Why are the companies doing this?
When the TTPA was passed, it included a ban on the “profiling” of the targets of political ads which used special category data, as defined by Europe’s data protection rules, without explicit permission from the user.
Like a food label which tells us a product “may contain traces of nuts,” Meta seems to be saying a) it can’t guarantee special category data isn’t included in the targeting mixture for any form of advertising and b) it certainly doesn’t want to go and try to get explicit permission from a few hundred million European users to keep serving them political ads. Because it can’t disentangle such data, let alone make it transparent and consented, Meta argues a political ad ban is the only way forward.
But we didn’t really need to end up here. By limiting targeting options for advertisers, the TTPA tried to do too much.
What should have been a regulation to set common transparency standards and advertiser verification processes instead included provisions that made it harder to convince the largest tech platforms it was in their interest to comply. Adding in the threat of large DSA-sized fines (up to 6% of global revenue) and delegating responsibility for the regulation to national regulators made it even more complicated.
Which company lawyer would allow their employer to fall within the bounds of this law given the risk that a Lithuanian, Latvian or Luxembourgish regulator might come after them for billions of euros for mis-identifying some ads as non-political and failing to limit their targeting options accordingly?
The clean, bright lines needed to make anything more than a useful piece of transparency legislation workable simply don’t exist.
So now we are in a world of unintended consequences. The TTPA doesn’t weaken Meta or Google, who will barely notice the lost revenue of European political advertising. But, despite being well-meaning, it does weaken European democracy.
Will anyone actually benefit from social media ads disappearing?
It’s important to note that the TTPA isn’t just about political ads on Meta and Google, even if that was the original focus of the law. The key will be in the implementation, but citizens in the EU should benefit from the wider transparency provisions of the regulation, even if a large and predictable portion of advertising spending is now gone. It may become easier to follow a larger number of things, some of which, like influencer spending, have been hereto invisible.

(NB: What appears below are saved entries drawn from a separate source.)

/-- A data channel (R222 to R237): the state (0 closed, 1 open, 2 draining, 3 halting), the opener's context, ring base and
k, format, PACK and HOLD as read at CHAN_OPEN, head (next to hand back), tail, the index of the next descriptor to read,
those read ahead, the failed attempts of the read in flight, whether reading waits for a tail write (OWN = 0), the
descriptor in use, DROP for the next status, the end of count (hand-backs, time of the first, COUNT as taken up, the last
hand-back), whether buffer writes have been made since the last barrier, the line after the last one of a drain, the lost lines counted
at the last record, the records dropped since, whether no record has been delivered yet, a barrier in flight, the
steps that wait, and the bits in which management's shadow of the state differs from it (R378). -/
structure ChanSt where
  st : Nat
  ctx : Nat
  base : Nat
  k : Nat
  format : Nat
  pack : Bool
  hold : Nat
  head : Nat
  tail : Nat
  fetch : Nat
  descs : List Desc
  tries : Nat
  stalled : Bool
  cur : Option CurDesc
  drop : Bool
  eocCount : Nat
  eocFirst : Option Nat
  eocAt : Nat
  lastHb : Nat × Nat
  dirty : Bool
  lastLine : Nat
  lostAt : Nat
  dropped : Nat
  fresh : Bool
  barrier : Bool
  held : List Held
  skew : Nat
  deriving DecidableEq, Repr

/-- The state of a script channel (DMA_SC_STATE.STATE). -/
inductive ScState where
  | idle | running | waiting | halted | faulted | wedged
  deriving DecidableEq, Repr

/-- What a script waits for (R251): the kind, the selector, the count of the awaited thing when the WAIT began, the time then, and
the time of the timeout. -/
structure WaitSt where
  kind : Nat
  sel : Nat
  since : Nat
  start : Nat
  until_ : Option Nat
  deriving DecidableEq, Repr

/-- A transfer in progress (R247 to R250): the spaces, the index table still to be read with the mode (R249; the moves then hold the
two bases), the moves that remain (source, destination, bytes), whether bytes are copied in descending order, the bytes written with their lowest and highest address (R384), the attempts of the access in
flight, the instruction's cycles. -/
structure XferSt where
  srcSp : Nat
  dstSp : Nat
  table : Option (Nat × Nat)
  moves : List (Nat × Nat × Nat)
  descending : Bool
  written : Nat
  span : Option (Nat × Nat)
  tries : Nat
  cost : Nat
  deriving DecidableEq, Repr

/-- A script channel (R239 to R257), beside its engine: what START latched, the fetched instruction, the WAIT and the
transfer in progress, the attempts of the fetch in flight, an abort that waits for the access boundary, the bytes this
script has written, and the bits in which management's shadow of the state differs from it (R378). -/
structure ScriptSt where
  st : ScState
  cause : Nat
  ctx : Nat
  code : Nat
  retry : Nat
  base : Nat
  len : Nat
  fetched : Option DWord
  wait : Option WaitSt
  xfer : Option XferSt
  tries : Nat
  aborting : Bool
  moved : Nat
  skew : Nat
  deriving DecidableEq, Repr

/-- The move that a profile generator makes (R318): a stop, or rest at the end of one (with SDEC or DEC), a position
move, a velocity move in a direction. -/
inductive AxMove where
  | stop (sdec : Bool)
  | position
  | velocity (dir : Int)
  deriving DecidableEq, Repr

/-- A command that an axis engine has issued and that takes effect at the next motion tick (R314): PSET, MOVE (absolute
or relative), JOG, STOP, HOME with its block, GEAR, DRIVE, SETPOS, a SETPOS that was not accepted, LATCH, MSWAP. -/
inductive AxCmd where
  | pset (par : Nat) (v : Nat)
  | move (rel : Bool) (x : Int)
  | jog (v : Int)
  | stop (sdec : Bool)
  | home (block : List Byte)
  | gear (engage : Bool) (master : Nat) (num den : Int)
  | drive (on : Bool)
  | setpos (pos : Int) (homed : Bool)
  | noSetpos
  | latch (input edge : Nat)
  | mswap
  deriving DecidableEq, Repr

/-- A switch input (R333): its raw level after INV, the qualified state, the samples in a row that differ from it, and
the time, commanded position and encoder count of the last raw edge. -/
structure SwSt where
  raw : Bool
  qual : Bool
  run : Nat
  edgeTime : Nat
  edgePos : Int
  edgeEnc : Int
  deriving DecidableEq, Repr

/-- A chopper channel (R326, R327): DRIVE or DECAY, the time of the last change, the threshold offset o, the sign of its
target current, the last ADC code, the time at which the present DRIVE or that before the present DECAY began, and a chopper cycle that
has ended and not adapted: the start of its DRIVE, its change to DECAY, the change to DRIVE that ended it, and its sign. -/
structure Winding where
  drive : Bool
  since : Nat
  o : Int
  sigma : Int
  code : Nat
  driveAt : Nat
  ended : Option (Nat × Nat × Nat × Int)
  deriving DecidableEq, Repr

/-- A homing in progress (R335, R336): its block, the stage (0 search, 1 turning round, 2 coming to rest after the edge,
3 return, 4 coming to rest after an end), whether the search has reversed, the direction, the latched position, the
lockout ticks that remain, the edges in it, and the result it ends with. -/
structure HomeSt where
  block : List Byte
  stage : Nat
  reversed : Bool
  dir : Int
  pl : Int
  lock : Nat
  edges : Nat
  result : Nat
  deriving DecidableEq, Repr

/-- An axis (R313 to R338): the trapezoid stage (position in units of 2^-32 microstep, speed, direction, phase, move,
target, speed limit of the move), the parameters (JERK and SHAPE as set and, jerkF and shapeF, in force) with a deferred DEC, the length m of the average and the last
positions, the commanded position and that of the tick before, the gear unit (anchor, base, contribution, ratio, per-tick velocity, output at
the last tick), phase and enable, the reference pair, the
encoder and its inputs, the latch with a capture that waits for its switch filter, an index edge since the last tick, switches, stall count, standstill, windings, table swap, homing, the commands of the
engine, a stop that holds (R315 source 3), and the last INPOS and STEPLIM. -/
structure AxisSt where
  p : Int
  v : Nat
  s : Int
  decel : Bool
  move : AxMove
  target : Int
  vmaxMove : Option Nat
  vmax : Nat
  acc : Nat
  dec : Nat
  sdec : Nat
  jerk : Nat
  shape : Nat
  jerkF : Nat
  shapeF : Nat
  irun : Nat
  ihold : Nat
  decNext : Option Nat
  m : Nat
  hist : List Int
  pos : Int
  prevPos : Int
  geared : Bool
  gMaster : Nat
  gAnchor : Int
  gLine : Int
  gRem : Int
  gBase : Int
  gC : Int
  gNum : Int
  gDen : Int
  gVel : Int
  gOut : Int
  phi : Nat
  enabled : Bool
  homed : Bool
  p0 : Int
  e0 : Int
  enc : Int
  encA : Bool
  encB : Bool
  encZ : Bool
  latchArm : Option (Nat × Nat)
  latchCap : Option (Bool × Int × Int)
  zEdge : Option (Bool × Int × Int)
  sw : Vector SwSt 4
  stall : Nat
  lastChange : Nat
  holdCur : Bool
  wind : Vector Winding 2
  tblPend : Bool
  home : Option HomeSt
  cmds : List AxCmd
  held : Option Bool
  inpos : Bool
  stepLim : Bool
  deriving DecidableEq, Repr

/-- The pacing unit of a cut group (R303 to R311): the state of Table 11.2, the forward direction of the pacing axis, the
reference port's line at the stop target, that port as the stop was planned, and whether a cause arose while it backed. -/
structure PaceSt where
  st : Nat
  dir : Int
  line : Int
  ref : Option PortId
  spoiled : Bool
  deriving DecidableEq, Repr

But as above, this seems to help some people more than others. For example, Hungary’s next parliamentary elections are in spring next year. For years, prime minister Viktor Orbán and his party, Fidesz, have dominated the Hungarian media landscape, including the use of paid political advertising to reach voters. His anti-immigration, conservative message will likely continue to find plenty of algorithmic reach, now supported by a more opaque army of paid influencers, media outlets and other, shadier forms of amplification.
This may also happen across Europe, where there are a number of national and state elections over the next couple of years where far-right parties, already enjoying a significant algorithmic advantage, will do well.
Was there a better way?
Instead of the TTPA’s broad approach, a more limited regulation focusing on a combination of user controls and transparency would have set standards and expectations across the market without creating such widespread disruption and uncertainty.

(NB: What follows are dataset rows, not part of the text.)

-- ==== Sys2Proof/Machine/Units.lean ====
section
/-! DEFINITION. Operations on whole units that several families share: dropping lines (R16), draining and halting
(R375), starting and ending scripts. -/

namespace Sys2Proof.Machine

/-- Script channel `c`. -/
def State.script (s : State) (c : ScriptId) : ScriptSt := s.scripts[c]

/-- Changes script channel `c`. -/
def State.updScript (s : State) (c : ScriptId) (f : ScriptSt → ScriptSt) : State :=
  { s with scripts := s.scripts.set c (f s.scripts[c]) }

/-- The state of port `p` as a unit. -/
def State.portState (s : State) (p : PortId) : UState := (s.unit (unitOfPort p)).st

/-! ### Lines -/

/-- The three stages of a line (R13). -/
inductive Stage where
  | capture | process | emit
  deriving DecidableEq, Repr

/-- The line in a stage. -/
def PortSt.line (x : PortSt) : Stage → Option LineRec
  | .capture => x.cap
  | .process => x.prc
  | .emit => x.emi

/-- Replaces the line in a stage. -/
def PortSt.setLine (x : PortSt) (st : Stage) (l : Option LineRec) : PortSt :=
  match st with
  | .capture => { x with cap := l }
  | .process => { x with prc := l }
  | .emit => { x with emi := l }

/-- A line is dropped whole, once: it is marked, and counted in the lost counts (R16) unless it is an overlap line
(R308). -/
def State.dropQuiet (s : State) (p : PortId) (st : Stage) : State :=
  match (s.port p).line st with
  | none => s
  | some l =>
    if l.dropped then s
    else s.updPort p (fun x =>
      { x.setLine st (some { l with dropped := true }) with
        lostRec := if l.overlap then x.lostRec else x.lostRec ++ [(l.n, 1)],
        due := if st = .emit then Vector.replicate 4 [] else x.due })

/-- LINE_OVERRUN (R16): the line of a stage is dropped whole and the event raised with its cause (Table 1.3). -/
def State.dropLine (s : State) (p : PortId) (st : Stage) (cause : Nat) : State :=
  match (s.port p).line st with
  | none => s
  | some l => if l.dropped then s else (s.dropQuiet p st).raise (portSrc p.val 0) [(8, cause)]

/-! ### Scripts -/

/-- The script channel of a script engine. -/
def scriptOf (e : EngId) : ScriptId := ⟨(e.val + 8) % 16, Nat.mod_lt _ (by decide)⟩

/-- The length of the script that an engine runs, in instructions (R241). -/
def State.scriptLen (s : State) (e : EngId) : Nat := (s.script (scriptOf e)).len

/-- The journal entry of a transfer instruction that has written the device map (R384). -/
def State.journalXfer (s : State) (c : ScriptId) : State :=
  match (s.script c).xfer with
  | none => s
  | some x =>
    match x.span with
    | none => s
    | some (a, b) =>
      if x.dstSp = 1 then
        s.journal { jentry 3 1 c.val with target := 0x500 + c.val, offset := a, old := a, new := b, count := x.written }
      else s

/-- A script stops in state `st` with a cause of Table 9.4; nothing it has written is undone (R256). -/
def State.scriptStop (s : State) (c : ScriptId) (st : ScState) (cause : Nat) : State :=
  ((s.journalXfer c).updScript c (fun x =>
    { x with st := st, cause := cause, wait := none, xfer := none, fetched := none, aborting := false })).updEng
    (scriptEng c) (fun x => { x with run := if x.run = .trapped then .trapped else .halted })

/-- The select value of a script channel (SEL_CHAN 64 to 79). -/
def scSel (c : ScriptId) : Nat := 64 + c.val

/-- The bytes that the transfer in progress has written (R256). -/
def ScriptSt.xferDone (x : ScriptSt) : Nat := match x.xfer with | some y => y.written | none => 0

/-- A script halts abnormally: DMA_SC_XFER_DONE tells the bytes of the halted transfer that were written, SCRIPT_HALTED the cause and
the pc (R240, R256, R258). -/
def State.scriptHalt (s : State) (c : ScriptId) (cause : Nat) : State :=
  let pc := (s.eng (scriptEng c)).pc
  ((s.setReg (scSel c) Off.DMA_SC_XFER_DONE ((s.script c).xferDone % 2 ^ 32)).scriptStop c .halted cause).raise (scriptSrc c.val 1) [(8, cause), (16, pc)]

/-- A script ends normally (R240): cause DONE, and SCRIPT_DONE with the bytes it moved. -/
def State.scriptDone (s : State) (c : ScriptId) : State :=
  let n := (s.script c).moved
  (s.scriptStop c .halted 0).raise (scriptSrc c.val 0) [(32, n % 2 ^ 32)]

/-! ### Draining and halting -/

/-- The gate side of a port that halts: no entry is left, and the outputs have the levels of R113. -/
def State.idlePins (s : State) (p : PortId) : State :=
  (s.updPort p (fun x => { x with gate := { x.gate with queue := [], active := [] } })).idleOuts p

/-- An engine of a unit that halts does no further work; a trap or a HALT stays shown. -/
def Eng.stopRun (x : Eng) : Eng :=
  { x with run := if x.run = .trapped ∨ x.run = .halted then x.run else .idle }

/-- A block of line `n` fails verify (R198, R200): counted, shown, raised; a failure that was not injected has its lane classified. -/
def State.verifyFail (s : State) (p : PortId) (n area b pos : Nat) (injected : Bool) : State :=
  let lane := b % 8
  let s1 := s.incRf p.val Off.CMP_BAD 15 0 1
  let s2 := (s1.setReg p.val Off.CMP_VERIFY (2 ^ 31 + b2n injected * 2 ^ 30 + lane * 2 ^ 27 + area % 4 * 2 ^ 16 + pos % 2 ^ 16)).setReg
    p.val Off.CMP_VERIFY_LINE (n % 2 ^ 32)
  let s3 := s2.raise (portSrc p.val 12) [(8, lane), (16, pos), (8, b2n injected)]
  if injected ∨ s3.faults.any (fun f => f.kind == 1 && f.unit == p.val && f.code == 5 && f.arg == lane) then s3
  else s3.detect { kind := 1, unit := p.val, code := 5, arg := lane, arg2 := pos, time := 0 }

/-- The number of the line in process. -/
def State.prcLine (s : State) (p : PortId) : Nat := match (s.port p).prc with | some l => l.n | none => 0

/-- The failing blocks of the line in process are reported as its stage ends: until then a lane that differs may show that R165 alone applies
to the line (R199, log entry 201). -/
def State.verifyReport (s : State) (p : PortId) : State :=
  (s.port p).pipe.fails.foldl (fun t e => t.verifyFail p (s.prcLine p) e.1 e.2.1 e.2.2.1 e.2.2.2)
    (s.updPort p (fun x => { x with pipe := { x.pipe with fails := [] } }))

/-- A port goes to HALTED (R375): its engines stop, its lines are gone, its pins idle. -/
def State.haltPort (s : State) (p : PortId) (cause : Nat) : State :=
  let s1 := (s.verifyReport p).setPortState p .halted cause
  let s2 := s1.updPort p (fun x => { x with cap := none, prc := none, emi := none })
  ((s2.updEng (gateEng p) Eng.stopRun).updEng (pipeEng p) Eng.stopRun).idlePins p

/-- An armed gear change is cleared (R300). -/
def State.clearGearArm (s : State) (p : PortId) : State :=
  (s.setRf p.val Off.PRT_GEAR_ARMCTL 0 0 0).updPort p (fun x => { x with ltg := { x.ltg with armed := false } })

end Sys2Proof.Machine
end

There are no perfect answers in political advertising, but a better balance would have understood the risk that the platforms would leave the market, resulting in a more polarized and unpredictable political conversation.
“Doing what the platforms will tolerate” is clearly a suboptimal way to make policy, but if the only people to truly benefit from change are the ones who present the greatest challenge to democracy, we’re in a very bad place.